= 1920 Cardiff City Council election =

Local election in Cardiff, Wales

The 1920 Cardiff City Council election was held on Monday 1 November 1920 to elect councillors to Cardiff City Council in Cardiff, Glamorgan, Wales. It took place on the same day as many other local elections in Wales and England.

This was the second annual all-Cardiff elections since the 1914-18 Great War. The previous elections were in November 1919 and the next annual all-Cardiff elections were to take place in November 1921.

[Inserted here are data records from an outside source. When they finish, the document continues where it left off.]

-- ==== Sys2Proof/Machine/Vmsk.lean ====
section
/-! DEFINITION. Masks: compares and mask logic (VMSK, R225, R226). -/

namespace Sys2Proof.Machine
open Sys2Proof

/-- A compare row (R225): bit i of md receives f of the elements of a and b, for active i. -/
def vcmp (word : Word) (fp : Bool) (f : Nat → Fmt → Nat → Nat → Bool × BitVec 6) (md : BitVec 3) (va : VSrc) (vb : VbSrc) (m : Msk)
    (s : State) : Out :=
  let e := s.ew
  let g := s.grp
  let r := fun i => f e (elemFmt s.me.vtype) (vaElem s va e i) (vbElem s vb e i)
  vguard (vchecks s (vaGroups va g ++ vbGroups vb g) va e (s.takers m) (!fp || e != 8) word)
    (if s.idle then vdone s
     else vdone ((vaPop (maskUpdates s m md (fun i => (r i).1)) va).updMe (·.accrue (flagsOver s m (fun i => (r i).2))))) s

/-- vmseq (R225): a = b. -/
def execVmseq (md : BitVec 3) (va : VSrc) (vb : VbSrc) (m : Msk) (s : State) : Out :=
  vcmp (wVmseq md va vb m) false (fun _ _ a b => (a == b, 0)) md va vb m s
/-- vmsne (R225): a ≠ b. -/
def execVmsne (md : BitVec 3) (va : VSrc) (vb : VbSrc) (m : Msk) (s : State) : Out :=
  vcmp (wVmsne md va vb m) false (fun _ _ a b => (a != b, 0)) md va vb m s
/-- vmslt (R225): a < b, signed. -/
def execVmslt (md : BitVec 3) (va : VSrc) (vb : VbSrc) (m : Msk) (s : State) : Out :=
  vcmp (wVmslt md va vb m) false (fun e _ a b => (decide (sx e a < sx e b), 0)) md va vb m s
/-- vmsltn (R225): a < b, unsigned. -/
def execVmsltn (md : BitVec 3) (va : VSrc) (vb : VbSrc) (m : Msk) (s : State) : Out :=
  vcmp (wVmsltn md va vb m) false (fun _ _ a b => (decide (a < b), 0)) md va vb m s
/-- vmsle (R225): a ≤ b, signed. -/
def execVmsle (md : BitVec 3) (va : VSrc) (vb : VbSrc) (m : Msk) (s : State) : Out :=
  vcmp (wVmsle md va vb m) false (fun e _ a b => (decide (sx e a ≤ sx e b), 0)) md va vb m s
/-- vmslen (R225): a ≤ b, unsigned. -/
def execVmslen (md : BitVec 3) (va : VSrc) (vb : VbSrc) (m : Msk) (s : State) : Out :=
  vcmp (wVmslen md va vb m) false (fun _ _ a b => (decide (a ≤ b), 0)) md va vb m s
/-- vmfeq (R225): a = b; NV for a signalling NaN. -/
def execVmfeq (md : BitVec 3) (va : VSrc) (vb : VbSrc) (m : Msk) (s : State) : Out :=
  vcmp (wVmfeq md va vb m) true (fun _ fm a b => fpCmpEq fm a b) md va vb m s
/-- vmflt (R225): a < b; NV for any NaN. -/
def execVmflt (md : BitVec 3) (va : VSrc) (vb : VbSrc) (m : Msk) (s : State) : Out :=
  vcmp (wVmflt md va vb m) true (fun _ fm a b => fpCmpLt fm a b) md va vb m s
/-- vmfle (R225): a ≤ b; NV for any NaN. -/
def execVmfle (md : BitVec 3) (va : VSrc) (vb : VbSrc) (m : Msk) (s : State) : Out :=
  vcmp (wVmfle md va vb m) true (fun _ fm a b => fpCmpLe fm a b) md va vb m s
/-- vmfnan (R225): a is a NaN; NV for a signalling one. -/
def execVmfnan (md : BitVec 3) (va : Reg) (m : Msk) (s : State) : Out :=
  vcmp (wVmfnan md va m) true (fun _ fm a _ => ((unpack fm a).isNan, flIf (unpack fm a).isSig flNv)) md (.vreg va) (.xreg 0) m s

/-- A mask logic row (R226): bits VSTART to vl − 1 receive f of the bits of ma and mb; the tail follows TA. -/
def mlogic (f : Bool → Bool → Bool) (md ma mb : BitVec 3) (s : State) : Out :=
  .next (if s.idle then vdone s
    else vdone (maskUpdates s Msk.all md (fun i => f ((s.me.mask ma).getLsbD i) ((s.me.mask mb).getLsbD i))))

/-- vmand (R226): a AND b. -/
def execVmand (md ma mb : BitVec 3) (s : State) : Out := mlogic (fun a b => a && b) md ma mb s
/-- vmor (R226): a OR b. -/
def execVmor (md ma mb : BitVec 3) (s : State) : Out := mlogic (fun a b => a || b) md ma mb s
/-- vmxor (R226): a XOR b. -/
def execVmxor (md ma mb : BitVec 3) (s : State) : Out := mlogic (fun a b => a != b) md ma mb s
/-- vmandn (R226): a AND NOT b. -/
def execVmandn (md ma mb : BitVec 3) (s : State) : Out := mlogic (fun a b => a && !b) md ma mb s
/-- vmnot (R226). -/
def execVmnot (md ma : BitVec 3) (s : State) : Out := mlogic (fun a _ => !a) md ma ma s
/-- vmmv (R226). -/
def execVmmv (md ma : BitVec 3) (s : State) : Out := mlogic (fun a _ => a) md ma ma s
/-- vmmvc (R226): all bits of cm, whatever vl and VSTART hold; cm stays. -/
def execVmmvc (md : BitVec 3) (s : State) : Out := .next (vdone (s.updMe (fun t => t.setMask md t.cm)))
/-- vmfromx (R226): bits 64j to 64j + 63, with j = b mod 64. -/
def execVmfromx (md : BitVec 3) (xa xb : Reg) (s : State) : Out :=
  .next (vdone (s.updMe (fun t => t.setMask md (putBits (t.mask md) (64 * ((s.x xb).toNat % 64)) 64 (s.x xa).toNat))))
/-- vmtox (R226). -/
def execVmtox (xd : Reg) (ma : BitVec 3) (xb : Reg) (s : State) : Out :=
  .next (vdone (s.setX xd (BitVec.ofNat 64 (getBits (s.me.mask ma) (64 * ((s.x xb).toNat % 64)) 64))))

end Sys2Proof.Machine
end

The election saw campaigning to stop the Labour Party repeating its successes of November 1919.

==Background==
Cardiff County Borough Council had been created in 1889. Cardiff became a city in 1905. Elections to the local authority were held annually, though not all council seats were included in each contest, because the three councillors in each ward stood down for election in three-yearly rotation. Ten seats in ten electoral wards were up for election in November 1920.

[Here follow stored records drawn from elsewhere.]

-- ==== Sys2Proof/Machine/Vred.lean ====
section
/-! DEFINITION. Reductions (VRED 0 to 11, R173 to R175, R228). -/

namespace Sys2Proof.Machine
open Sys2Proof

/-! ## Sums in their orders -/

/-- One level of the tree of R174. -/
def treeLevel (f : Fmt) (rm : RMode) : List (Option Nat) → List (Option Nat) × BitVec 6
  | [] => ([], 0)
  | [a] => ([a], 0)
  | a :: b :: t =>
    let r := treeLevel f rm t
    match a, b with
    | some x, some y =>
      let v := fpAddV f rm (unpack f x) (unpack f y)
      (some v.1 :: r.1, v.2 ||| r.2)
    | some x, none => (some x :: r.1, r.2)
    | none, some y => (some y :: r.1, r.2)
    | none, none => (none :: r.1, r.2)
/-- The tree value T over positions (R174), within n levels. -/
def treeValue (f : Fmt) (rm : RMode) : Nat → List (Option Nat) → Option Nat × BitVec 6
  | 0, l => ((l.headD none), 0)
  | n + 1, l =>
    if l.length ≤ 1 then (l.headD none, 0)
    else
      let r := treeLevel f rm l
      let v := treeValue f rm n r.1
      (v.1, r.2 ||| v.2)
/-- The tree sum with an initial value (R174). Where no element takes part the result is init bit for bit, a NaN among them, without NV
(R174, R228 against R157, R175; DESIGN CHOICE, assumption 68). -/
def treeSum (f : Fmt) (rm : RMode) (init : Nat) (l : List (Option Nat)) : FRes :=
  let r := treeValue f rm 13 l
  match r.1 with
  | none => (init, r.2)
  | some x =>
    let v := fpAddV f rm (unpack f init) (unpack f x)
    (v.1, r.2 ||| v.2)
/-- The sequential sum (R173); init alone stays as it is (assumption 68). -/
def seqSum (f : Fmt) (rm : RMode) (init : Nat) (l : List Nat) : FRes :=
  l.foldl (fun acc x =>
    let v := fpAddV f rm (unpack f acc.1) (unpack f x)
    (v.1, acc.2 ||| v.2)) (init, 0)

/-! ## Reductions (R228) -/

/-- A reduction: red of the element width, init and, for each position 0 to vl − 1, the element that takes part there. -/
def vreduce (word : Word) (ok : Bool) (red : Nat → Nat → List (Option Nat) → FRes) (vd : Reg) (va : VSrc) (vb : VbSrc) (m : Msk)
    (s : State) : Out :=
  let e := s.ew
  let g := s.grp
  vguard (vchecks s ((vd.toNat, g) :: (vaGroups va g ++ vbGroups vb g)) va e (s.takers m) ok word)
    (if s.idle then vdone s
     else
      let part := (List.range s.vl).map (fun i => if s.vstart ≤ i ∧ active s.me m i then some (vaElem s va e i) else none)
      let r := red e (vbElem s vb e 0) part
      let ups := (0, r.1) :: (if vtTa s.me.vtype then (upFrom 1 (s.vlmax - 1)).map (fun i => (i, 0)) else [])
      vdone ((vaPop (vputs s s.key vd.toNat e ups) va).updMe (·.accrue r.2))) s

/-- An integer reduction: a fold without flags. -/
def foldRed (f : Nat → Nat → Nat → Nat) (e init : Nat) (l : List (Option Nat)) : FRes :=
  (l.foldl (fun acc x => x.elim acc (f e acc)) init, 0)
/-- A floating extremum (R228): a signalling NaN sets NV, init among them; init alone stays bit for bit (assumption 68). -/
def extremeRed (fm : Fmt) (greater : Bool) (init : Nat) (l : List (Option Nat)) : FRes :=
  l.foldl (fun acc x => x.elim acc (fun x =>
    let v := fpMinMax fm greater acc.1 x
    (v.1, acc.2 ||| v.2))) (init, flIf (unpack fm init).isSig flNv)

/-- vredsum (R228): the sum modulo 2^EW. -/
def execVredsum (vd : Reg) (va : VSrc) (vb : VbSrc) (m : Msk) (s : State) : Out :=
  vreduce (wVredsum vd va vb m) true (foldRed (fun e a b => (a + b) % 2 ^ e)) vd va vb m s
/-- vredmax (R228): the signed maximum. -/
def execVredmax (vd : Reg) (va : VSrc) (vb : VbSrc) (m : Msk) (s : State) : Out :=
  vreduce (wVredmax vd va vb m) true (foldRed (fun e a b => if sx e a < sx e b then b else a)) vd va vb m s
/-- vredmin (R228): the signed minimum. -/
def execVredmin (vd : Reg) (va : VSrc) (vb : VbSrc) (m : Msk) (s : State) : Out :=
  vreduce (wVredmin vd va vb m) true (foldRed (fun e a b => if sx e b < sx e a then b else a)) vd va vb m s
/-- vredmaxn (R228): the unsigned maximum. -/
def execVredmaxn (vd : Reg) (va : VSrc) (vb : VbSrc) (m : Msk) (s : State) : Out :=
  vreduce (wVredmaxn vd va vb m) true (foldRed (fun _ a b => max a b)) vd va vb m s
/-- vredminn (R228): the unsigned minimum. -/
def execVredminn (vd : Reg) (va : VSrc) (vb : VbSrc) (m : Msk) (s : State) : Out :=
  vreduce (wVredminn vd va vb m) true (foldRed (fun _ a b => min a b)) vd va vb m s
/-- vredand (R228): AND. -/
def execVredand (vd : Reg) (va : VSrc) (vb : VbSrc) (m : Msk) (s : State) : Out :=
  vreduce (wVredand vd va vb m) true (foldRed (fun _ a b => a &&& b)) vd va vb m s
/-- vredor (R228): OR. -/
def execVredor (vd : Reg) (va : VSrc) (vb : VbSrc) (m : Msk) (s : State) : Out :=
  vreduce (wVredor vd va vb m) true (foldRed (fun _ a b => a ||| b)) vd va vb m s
/-- vredxor (R228): XOR. -/
def execVredxor (vd : Reg) (va : VSrc) (vb : VbSrc) (m : Msk) (s : State) : Out :=
  vreduce (wVredxor vd va vb m) true (foldRed (fun _ a b => a ^^^ b)) vd va vb m s
/-- vfredo (R228): the sequential sum. -/
def execVfredo (vd : Reg) (va : VSrc) (vb : VbSrc) (m : Msk) (s : State) : Out :=
  vreduce (wVfredo vd va vb m) (s.ew != 8 && s.frmOk) (fun _ init l => seqSum (elemFmt s.me.vtype) s.rm init (l.filterMap id)) vd va vb m s
/-- vfredt (R228): the tree sum. -/
def execVfredt (vd : Reg) (va : VSrc) (vb : VbSrc) (m : Msk) (s : State) : Out :=
  vreduce (wVfredt vd va vb m) (s.ew != 8 && s.frmOk) (fun _ init l => treeSum (elemFmt s.me.vtype) s.rm init l) vd va vb m s
/-- vfredmax (R228): the greatest. -/
def execVfredmax (vd : Reg) (va : VSrc) (vb : VbSrc) (m : Msk) (s : State) : Out :=
  vreduce (wVfredmax vd va vb m) (s.ew != 8) (fun _ init l => extremeRed (elemFmt s.me.vtype) true init l) vd va vb m s
/-- vfredmin (R228): the least. -/
def execVfredmin (vd : Reg) (va : VSrc) (vb : VbSrc) (m : Msk) (s : State) : Out :=
  vreduce (wVfredmin vd va vb m) (s.ew != 8) (fun _ init l => extremeRed (elemFmt s.me.vtype) false init l) vd va vb m s

end Sys2Proof.Machine
end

The council consisted of 30 councillors who were elected by the town's voters and ten aldermen who were elected by the councillors.

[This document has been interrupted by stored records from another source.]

-- ==== Sys2Proof/Machine/Fetch.lean ====
section
/-! DEFINITION. Fetching the word of the instruction that comes next, for a strand (R98, R101, R203, R491) and for a cell
(R323). -/

namespace Sys2Proof.Machine
open Sys2Proof

/-- The word that a captured body holds for the strand's PC (R203). -/
def capturedWord (t : Strand) : Option Word :=
  match t.replay with
  | some r =>
    let o := (t.pc - r.start).toNat
    if o % 4 = 0 then r.words[o / 4]? else none
  | none => none

/-- The word at the PC of the acting strand, after the checks of R98 in their order; the cause is taken at the PC. A strand whose
process has no table meets that at its first fetch (R491). -/
def fetchWord : M Word := do
  let s ← get
  let t := s.me
  match (if t.level = .user then t.ptFault else none) with
  | some c => do
    modify (·.updMe (fun t => { t with ptFault := none }))
    trapM c t.pc 0
  | none =>
    match capturedWord t with
    | some w => pure w
    | none =>
      if winCode t.pc ≠ 0 then trapM .windowInvalid t.pc 0
      else if 2 ^ 52 ≤ winOff t.pc then trapM .windowRange t.pc 0
      else do
        checkVerdict s.ctx t.pc 0
        let g ← translate s.ctx (winOff t.pc) .fetch t.pc 0
        if g.cls = .d then trapM .classViolation t.pc 0
        else
          match g with
          | .glob pa cls => fetchPhys s.ctx pa cls t.pc 0
          | g => do
            g.lateM t.pc 0
            waitM

/-- Address 0 is never fetched at user level (R501): a strand stands there where a return, a trun or its entry, and no jump, brought it
(assumption 65). -/
def atZero (s : State) (k : Nat) : Bool := (s.strand k).level == .user && (s.strand k).pc == 0
/-- Such a strand begins to end, as a jump to 0 has it; one that holds a task takes ILLEGAL_INSTRUCTION, with no word to give. -/
def arriveAtZero (s : State) (k : Nat) : State :=
  if (s.strand k).task.isSome then raise s ⟨.illegalInstruction, 0, 0⟩ else s.upd k (fun t => { t with ending := true })

end Sys2Proof.Machine
end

The previous all-Cardiff elections in 1919 had seen significant gains of seats for the Labour Party and Ex-Servicemen candidates.

==Overview of the result==

In November 1920 contests took place in eight of the ten Cardiff electoral wards. The two retiring Conservative Party councillors in the Central and South wards were elected unopposed.

The Western Mail was partisan in South Wales, having campaigned for two months to stop the Labour "extremists" from repeating their successes of 1919. In the Canton, Grangetown, Riverside, Roath and Splott wards the Conservative and Liberal parties came together to put forward a joint candidate, so as to not split the vote.

The Liberal-Conservative Coalition candidates won by substantial majorities over Labour in four of the five wards in which they stood. In contrast, Labour's Herbert Hiles won against the Coalition candidate (who was the retiring member) in the Splott ward. The only other sitting candidate (a Liberal) to lose their seat was in the Park ward, where the Conservatives won the contest.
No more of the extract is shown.